The spin connection can be seen as the connection \({{\mathcal {A}}}_{\mu ~\sigma }^{~\,\rho }\) rewritten using the tetrad basis and we can express one in terms of the other: this can be done by considering the covariant derivative \({{\mathcal {D}}} {{\mathcal {V}}}\) and writing the identities

$$\begin{aligned}&{{\mathcal {D}}}_\mu {{\mathcal {V}}}^\rho ~ dx^\mu \otimes \frac{\partial }{\partial x^\rho }= {{\mathcal {D}}} {{\mathcal {V}}}={{\mathcal {D}}}_\mu {{\mathcal {V}}}^a ~ dx^\mu \otimes e_a \nonumber \\&\quad = e_a^\rho {{\mathcal {D}}}_\mu {{\mathcal {V}}}^a ~ dx^\mu \otimes \frac{\partial }{\partial x^\rho } \end{aligned}$$
(2.17)

which implies \( {{\mathcal {D}}}_\mu {{\mathcal {V}}}^\rho =e_a^\rho {{\mathcal {D}}}_\mu {{\mathcal {V}}}^a\). Using then (2.2) and \({{\mathcal {V}}}^a=e^a_\lambda {{\mathcal {V}}}^\lambda \) one finds

$$\begin{aligned} {{\mathcal {A}}}_{\mu ~b}^{~\,a} = e^a_\nu {{\mathcal {A}}}_{\mu ~\lambda }^{~\,\nu } e^\lambda _b- e^\lambda _b\partial _\mu e^a_\lambda . \end{aligned}$$
(2.18)

From this result one can show

$$\begin{aligned} {{\mathcal {D}}}_\mu e_\nu ^a \equiv \partial _\mu e_\nu ^a -{{\mathcal {A}}}_{\mu ~\nu }^{~\,\lambda } e^a_\lambda + {{\mathcal {A}}}_{\mu ~b}^{~\,a} e^b_\nu = 0 \end{aligned}$$
(2.19)

and, therefore, using (2.14), the antisymmetry property (2.16) and the Leibniz rule we obtain \({{\mathcal {D}}}_\mu g_{\alpha \beta }=0\).
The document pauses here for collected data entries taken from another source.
-- ==== Sys2Proof/Machine/Float.lean ====
section
/-!
DEFINITION. Number formats: the values of integer and float codes (06 R108 to R113), exact arithmetic on them, one
rounding (R116 to R119), and the stochastic numbers (R117). A result that is not a dyadic number is carried with so
many bits, and a last bit that says something was cut off, that every rounding of it is that of the exact result.
-/

namespace Sys2Proof.Machine

/-- A float value: a NaN, an infinity, or (-1)^neg · m · 2^e. -/
inductive Fp
  | nan
  | inf (neg : Bool)
  | fin (neg : Bool) (m : Nat) (e : Int)
  deriving DecidableEq, Repr

/-! Formats (06 R111). -/

/-- E: the exponent field's width. -/
def fltE : FltTy → Nat
  | .f32 => 8 | .f16 => 5 | .bf16 => 8 | .e4m3 => 4 | .e5m2 => 5 | .e2m3 => 2 | .e3m2 => 3 | .e2m1 => 2 | .e8m0 => 8

/-- M: the mantissa field's width. -/
def fltM : FltTy → Nat
  | .f32 => 23 | .f16 => 10 | .bf16 => 7 | .e4m3 => 3 | .e5m2 => 2 | .e2m3 => 3 | .e3m2 => 2 | .e2m1 => 1 | .e8m0 => 0

/-- The bias. -/
def fltBias : FltTy → Int
  | .f32 => 127 | .f16 => 15 | .bf16 => 127 | .e4m3 => 7 | .e5m2 => 15 | .e2m3 => 1 | .e3m2 => 3 | .e2m1 => 1
  | .e8m0 => 127

/-- The code of the largest finite value. -/
def fltBig : FltTy → Nat
  | .f32 => 0x7F7FFFFF | .f16 => 0x7BFF | .bf16 => 0x7F7F | .e4m3 => 0x7E | .e5m2 => 0x7B | .e2m3 => 0x1F
  | .e3m2 => 0x1F | .e2m1 => 7 | .e8m0 => 0xFE

/-- The canonical NaN (06 R112), where the format has one. -/
def fltNan : FltTy → Option Nat
  | .f32 => some 0x7FC00000 | .f16 => some 0x7E00 | .bf16 => some 0x7FC0 | .e4m3 => some 0x7F | .e5m2 => some 0x7E
  | .e8m0 => some 0xFF | _ => none

/-- Whether a format has infinities. -/
def fltInf : FltTy → Bool
  | .f32 | .f16 | .bf16 | .e5m2 => true
  | _ => false

/-- The lane width of a float type: 6-bit formats take 8-bit lanes (06 R114). -/
def fltLane : FltTy → Nat
  | .f32 => 32 | .f16 => 16 | .bf16 => 16 | .e2m1 => 4 | _ => 8

/-- The exponent of the smallest normal value. -/
def fltMin (t : FltTy) : Int := 1 - fltBias t

/-- The value of a code (06 R111, R112). -/
def fpOf (t : FltTy) (c : Nat) : Fp :=
  let E := fltE t
  let M := fltM t
  let neg := c / 2 ^ (E + M) % 2 = 1
  let e := c / 2 ^ M % 2 ^ E
  let m := c % 2 ^ M
  match t with
  | .e8m0 => if e = 255 then .nan else .fin false 1 ((e : Int) - 127)
  | _ =>
    if fltInf t ∧ e = 2 ^ E - 1 then (if m = 0 then .inf neg else .nan)
    else if t = .e4m3 ∧ e = 15 ∧ m = 7 then .nan
    else if e = 0 then .fin neg m (fltMin t - M)
    else .fin neg (2 ^ M + m) ((e : Int) - fltBias t - M)

/-- The value of a code as an instruction under FTZ reads it (06 R118): a subnormal of a wide format is zero. -/
def fpIn (t : FltTy) (ftz : Bool) (c : Nat) : Fp :=
  match fpOf t c with
  | .fin neg m e => if ftz ∧ t.isWide ∧ m < 2 ^ fltM t then .fin neg 0 0 else .fin neg m e
  | x => x

/-! Rounding (06 R116). -/

/-- A magnitude q + rem / 2^sh rounded to a whole number, by mode, sign and stochastic number. -/
def roundMag (m : Rm) (r : Nat) (neg : Bool) (q rem sh : Nat) : Nat :=
  if rem = 0 then q
  else
    let half := 2 ^ sh
    let up : Bool := match m with
      | .rne => 2 * rem > half ∨ (2 * rem = half ∧ q % 2 = 1)
      | .rtz => false
      | .rup => !neg
      | .rdn => neg
      | .rna => 2 * rem ≥ half
      | .sr => if neg then r ≥ 2 ^ 32 * (half - rem) / half else r < 2 ^ 32 * rem / half
    if up then q + 1 else q

/-- m · 2^e rounded to a whole multiple of 2^qe: the multiple. -/
def roundTo (md : Rm) (r : Nat) (neg : Bool) (m : Nat) (e qe : Int) : Nat :=
  if qe ≤ e then m * 2 ^ (e - qe).toNat
  else
    let sh := (qe - e).toNat
    roundMag md r neg (m / 2 ^ sh) (m % 2 ^ sh) sh

/-- The exponent and mantissa fields of a rounded magnitude, the exponent range unbounded above. -/
def magCode (t : FltTy) (md : Rm) (r : Nat) (neg : Bool) (m : Nat) (e : Int) : Nat :=
  if m = 0 then 0
  else
    let x := max ((Nat.log2 m : Int) + e) (fltMin t)
    (x - fltMin t).toNat * 2 ^ fltM t + roundTo md r neg m e (x - fltM t)

/-- The magnitude that a finite overflow gives (06 R119). -/
def overflow (t : FltTy) (md : Rm) (neg : Bool) : Nat :=
  let inf := (2 ^ fltE t - 1) * 2 ^ fltM t
  if !t.isWide then fltBig t
  else match md with
    | .rne | .rna => inf
    | .rtz | .sr => fltBig t
    | .rup => if neg then fltBig t else inf
    | .rdn => if neg then inf else fltBig t

/-- A value converted to a float format: one rounding, then overflow, infinities and NaNs (06 R119), FTZ (R118); with
whether FMTBAD is set. -/
def fpCode (t : FltTy) (md : Rm) (r : Nat) (ftz : Bool) (x : Fp) : Nat × Bool :=
  let sign (neg : Bool) : Nat := ofB neg * 2 ^ (fltE t + fltM t)
  match x with
  | .nan => match fltNan t with
    | some c => (c, false)
    | none => (0, true)
  | .inf neg => (sign neg + (if fltInf t then (2 ^ fltE t - 1) * 2 ^ fltM t else fltBig t), false)
  | .fin neg m e =>
    let c := magCode t md r neg m e
    (sign neg + (if c > fltBig t then overflow t md neg
      else if ftz ∧ t.isWide ∧ c < 2 ^ fltM t then 0 else c), false)

/-- RoundF32(x, RNE) (06 R116). -/
def f32Rne (x : Fp) : Nat := (fpCode .f32 .rne 0 false x).1

/-! Exact arithmetic. -/

/-- A value with its sign inverted. -/
def Fp.neg : Fp → Fp
  | .nan => .nan
  | .inf s => .inf (!s)
  | .fin s m e => .fin (!s) m e

/-- A value with its sign cleared. -/
def Fp.abs : Fp → Fp
  | .nan => .nan
  | .inf _ => .inf false
  | .fin _ m e => .fin false m e

/-- The signed multiple of 2^e that a finite value is, for an e at or below its own. -/
def scaled (neg : Bool) (m : Nat) (e e0 : Int) : Int :=
  let v : Int := m * 2 ^ (e - e0).toNat
  if neg then -v else v

/-- x + y, with the sign of an exact zero as 06 R116 gives it. -/
def Fp.add (md : Rm) : Fp → Fp → Fp
  | .nan, _ | _, .nan => .nan
  | .inf a, .inf b => if a = b then .inf a else .nan
  | .inf a, .fin .. => .inf a
  | .fin .., .inf b => .inf b
  | .fin s1 m1 e1, .fin s2 m2 e2 =>
    let e := min e1 e2
    let v := scaled s1 m1 e1 e + scaled s2 m2 e2 e
    if v = 0 then .fin (if m1 = 0 ∧ m2 = 0 ∧ s1 = s2 then s1 else md = .rdn) 0 0
    else .fin (v < 0) v.natAbs e

/-- x · y. -/
def Fp.mul : Fp → Fp → Fp
  | .nan, _ | _, .nan => .nan
  | .inf a, .inf b => .inf (a != b)
  | .inf a, .fin b m _ => if m = 0 then .nan else .inf (a != b)
  | .fin a m _, .inf b => if m = 0 then .nan else .inf (a != b)
  | .fin a m1 e1, .fin b m2 e2 => .fin (a != b) (m1 * m2) (e1 + e2)

/-- x times a power of two. -/
def Fp.scale (k : Int) : Fp → Fp
  | .fin s m e => .fin s m (e + k)
  | x => x

/-- A whole number as a value. -/
def fpInt (v : Int) : Fp := .fin (v < 0) v.natAbs 0

/-- Whether x < y, zeros of either sign equal; false where either is a NaN. -/
def Fp.lt : Fp → Fp → Bool
  | .nan, _ | _, .nan => false
  | .inf a, .inf b => a && !b
  | .inf a, .fin .. => a
  | .fin .., .inf b => !b
  | .fin s1 m1 e1, .fin s2 m2 e2 => let e := min e1 e2; scaled s1 m1 e1 e < scaled s2 m2 e2 e

/-- Whether neither value is a NaN. -/
def Fp.real2 (x y : Fp) : Bool := x ≠ .nan && y ≠ .nan

/-- Whether x = y, zeros of either sign equal. -/
def Fp.eq (x y : Fp) : Bool := Fp.real2 x y && !x.lt y && !y.lt x

/-- Whether the sign is minus. -/
def Fp.isNeg : Fp → Bool
  | .nan => false
  | .inf s | .fin s _ _ => s

/-- Whether x stands below y in the order in which -0 is less than +0 (11 R225). -/
def Fp.below (x y : Fp) : Bool := x.lt y || (x.eq y && x.isNeg && !y.isNeg)

/-- VFMIN and VFMAX's choice (11 R225). -/
def Fp.least (x y : Fp) : Fp := if !Fp.real2 x y then .nan else if y.below x then y else x
/-- The greater of two. -/
def Fp.greatest (x y : Fp) : Fp := if !Fp.real2 x y then .nan else if x.below y then y else x

/-! Reciprocals, roots, exponentials and logarithms (11 R225), correctly rounded (log entry 13). -/

/-- Bits of working precision. -/
def prec : Nat := 256

/-- A quotient a / b at 2^-k, with a last bit for what was cut off. -/
def stickyDiv (a b k : Nat) : Nat :=
  let n := a * 2 ^ k
  2 * (n / b) + ofB (n % b ≠ 0)

/-- 1 / a. -/
def Fp.rcp : Fp → Fp
  | .nan => .nan
  | .inf s => .fin s 0 0
  | .fin s m e => if m = 0 then .inf s else .fin s (stickyDiv 1 m 128) (-e - 129)

/-- The whole square root by bits, from the `n`-th down; `r` is the root so far. -/
def sqrtFrom (x : Nat) : Nat → Nat → Nat
  | 0, r => r
  | n + 1, r => let r' := r + 2 ^ n; sqrtFrom x n (if r' * r' ≤ x then r' else r)

/-- 1 / √a. -/
def Fp.rsq : Fp → Fp
  | .nan => .nan
  | .inf s => if s then .nan else .fin false 0 0
  | .fin s m e =>
    if m = 0 then .inf s
    else if s then .nan
    else
      let (m, e) := if e % 2 = 0 then (m, e) else (2 * m, e - 1)
      let q := 2 ^ 256 / m
      let r := sqrtFrom q 129 0
      .fin false (2 * r + ofB (r * r * m ≠ 2 ^ 256)) (-129 - e / 2)

/-- The sum of z^(2i+1) / (2i+1) at 2^-prec, from z at that scale: `p` is the power, `d` the divisor. -/
def atanhSum (z2 : Nat) : Nat → Nat → Nat → Nat
  | 0, _, _ => 0
  | n + 1, p, d => p / d + atanhSum z2 n (p * z2 / 2 ^ prec) (d + 2)

/-- ln(a / b) at 2^-prec, for 1 ≤ a / b ≤ 2. -/
def lnRatio (a b : Nat) : Nat :=
  let z := (a - b) * 2 ^ prec / (a + b)
  2 * atanhSum (z * z / 2 ^ prec) 90 z 1

/-- ln 2 at 2^-prec. -/
def ln2 : Nat := lnRatio 2 1

/-- exp(y) at 2^-prec by Horner's rule, 0 ≤ y < 1, both at that scale. -/
def expSum (y : Nat) : Nat → Nat → Nat
  | 0, acc => acc
  | n + 1, acc => expSum y n (2 ^ prec + y * acc / 2 ^ prec / (n + 1))

/-- 2^a. -/
def Fp.exp2 : Fp → Fp
  | .nan => .nan
  | .inf s => if s then .fin false 0 0 else .inf false
  | .fin s m e =>
    if m = 0 then .fin false 1 0
    else if (Nat.log2 m : Int) + e ≥ 10 then .fin false 3 (if s then -1024 else 1024)
    else
      let v := scaled s m e (min e 0)
      let d : Int := 2 ^ (-(min e 0)).toNat
      let n := v / d
      let f := (v % d).toNat
      if f = 0 then .fin false 1 n
      else
        let y := f * ln2 / d.toNat
        .fin false (2 * expSum y 64 (2 ^ prec) + 1) (n - 257)

/-- log2 a. -/
def Fp.log2 : Fp → Fp
  | .nan => .nan
  | .inf s => if s then .nan else .inf false
  | .fin s m e =>
    if m = 0 then .inf true
    else if s then .nan
    else
      let k := Nat.log2 m
      let n := (k : Int) + e
      if m = 2 ^ k then .fin (n < 0) n.natAbs 0
      else
        let l : Int := lnRatio m (2 ^ k) * 2 ^ prec / ln2
        let v := n * 2 ^ prec + l
        .fin (v < 0) (2 * v.natAbs + 1) (-257)

/-! Integers (06 R109). -/

/-- Whether an integer type is signed; T2 counts as signed. -/
def intSigned : IntTy → Bool
  | .n8 | .n16 | .n32 | .n64 => false
  | _ => true

/-- The value of an integer or T2 code, with whether a reserved T2 code was read. -/
def intOf (t : IntTy) (c : Nat) : Int × Bool :=
  match t with
  | .t2 => if c % 4 = 2 then (0, true) else (sint c 2, false)
  | _ => if intSigned t then (sint c t.width, false) else ((c % 2 ^ t.width : Nat), false)

/-- The least value of a type. -/
def intLeast (t : IntTy) : Int :=
  match t with
  | .t2 => -1
  | _ => if intSigned t then -(2 ^ (t.width - 1) : Nat) else 0

/-- The greatest value of a type. -/
def intGreatest (t : IntTy) : Int :=
  match t with
  | .t2 => 1
  | _ => if intSigned t then (2 ^ (t.width - 1) : Nat) - 1 else (2 ^ t.width : Nat) - 1

/-- A whole number saturated to a type, as its code. -/
def intSat (t : IntTy) (v : Int) : Nat := wrap t.width (min (max v (intLeast t)) (intGreatest t))

/-- A float value converted to an integer type, with whether FMTBAD is set (06 R119). -/
def fpToInt (t : IntTy) (md : Rm) (r : Nat) (x : Fp) : Nat × Bool :=
  match x with
  | .nan => (0, true)
  | .inf s => (intSat t (if s then intLeast t else intGreatest t), false)
  | .fin s m e =>
    let q : Int := roundTo md r s m e 0
    (intSat t (if s then -q else q), false)

/-! Stochastic numbers (06 R117). -/

/-- One step of SRSEED. -/
def srStep (s : Word) : Word :=
  let s := if s = 0 then 0x9E3779B97F4A7C15 else s
  let s := s ^^^ (s <<< 13)
  let s := s ^^^ (s >>> 7)
  s ^^^ (s <<< 17)

/-- The stochastic number of a stepped seed. -/
def srNumber (s : Word) : Nat := bits s 32 32

end Sys2Proof.Machine
end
The above-mentioned local Lorentz group is precisely the one with respect to which fermions belong to the spinorial representation. Therefore, we recover the well-known result that in the presence of fermions, when this local Lorentz group is compulsory, the theory should be metric compatible. In the absence of fermions, on the other hand, one can have \({{\mathcal {D}}}_\mu g_{\alpha \beta }\ne 0\) and \(T_{\mu \nu \rho }=0\), which is known as Palatini gravity.

The gauge fields \(A^I_\mu \), together with the connection \({{\mathcal {A}}}_{\mu ~\sigma }^{~\,\rho }\), allow us to define a covariant derivative with respect to both general coordinate transformations and elements of G, whose action on scalars and fermions reads

$$\begin{aligned}&{{\mathcal {D}}}_\mu \phi = \partial _\mu \phi + i \theta ^I A^I_\mu \phi , \nonumber \\&{{\mathcal {D}}}_\mu \psi = \partial _\mu \psi + i t^IA^I_\mu \psi + \frac{1}{2} {{\mathcal {A}}}^{ab}_\mu \sigma _{ab} \psi , \end{aligned}$$
(2.20)

where, recalling that we work with Weyl fermions, \(\sigma ^{ab} \equiv \frac{1}{4} (\sigma ^a{{\bar{\sigma }}}^b-\sigma ^b{{\bar{\sigma }}}^a)\), also \(\sigma ^i\equiv -{{\bar{\sigma }}}^i\) (with \(i=1,2,3\)) are the Pauli matrices and \(\sigma ^0\equiv {{\bar{\sigma }}}^0\equiv 1\) is the \(2\times 2\) identity matrix. The gauge couplings are contained in the matrices \(\theta ^I\) and \(t^I\), which are the generators of G in the scalar and fermion representations, respectively.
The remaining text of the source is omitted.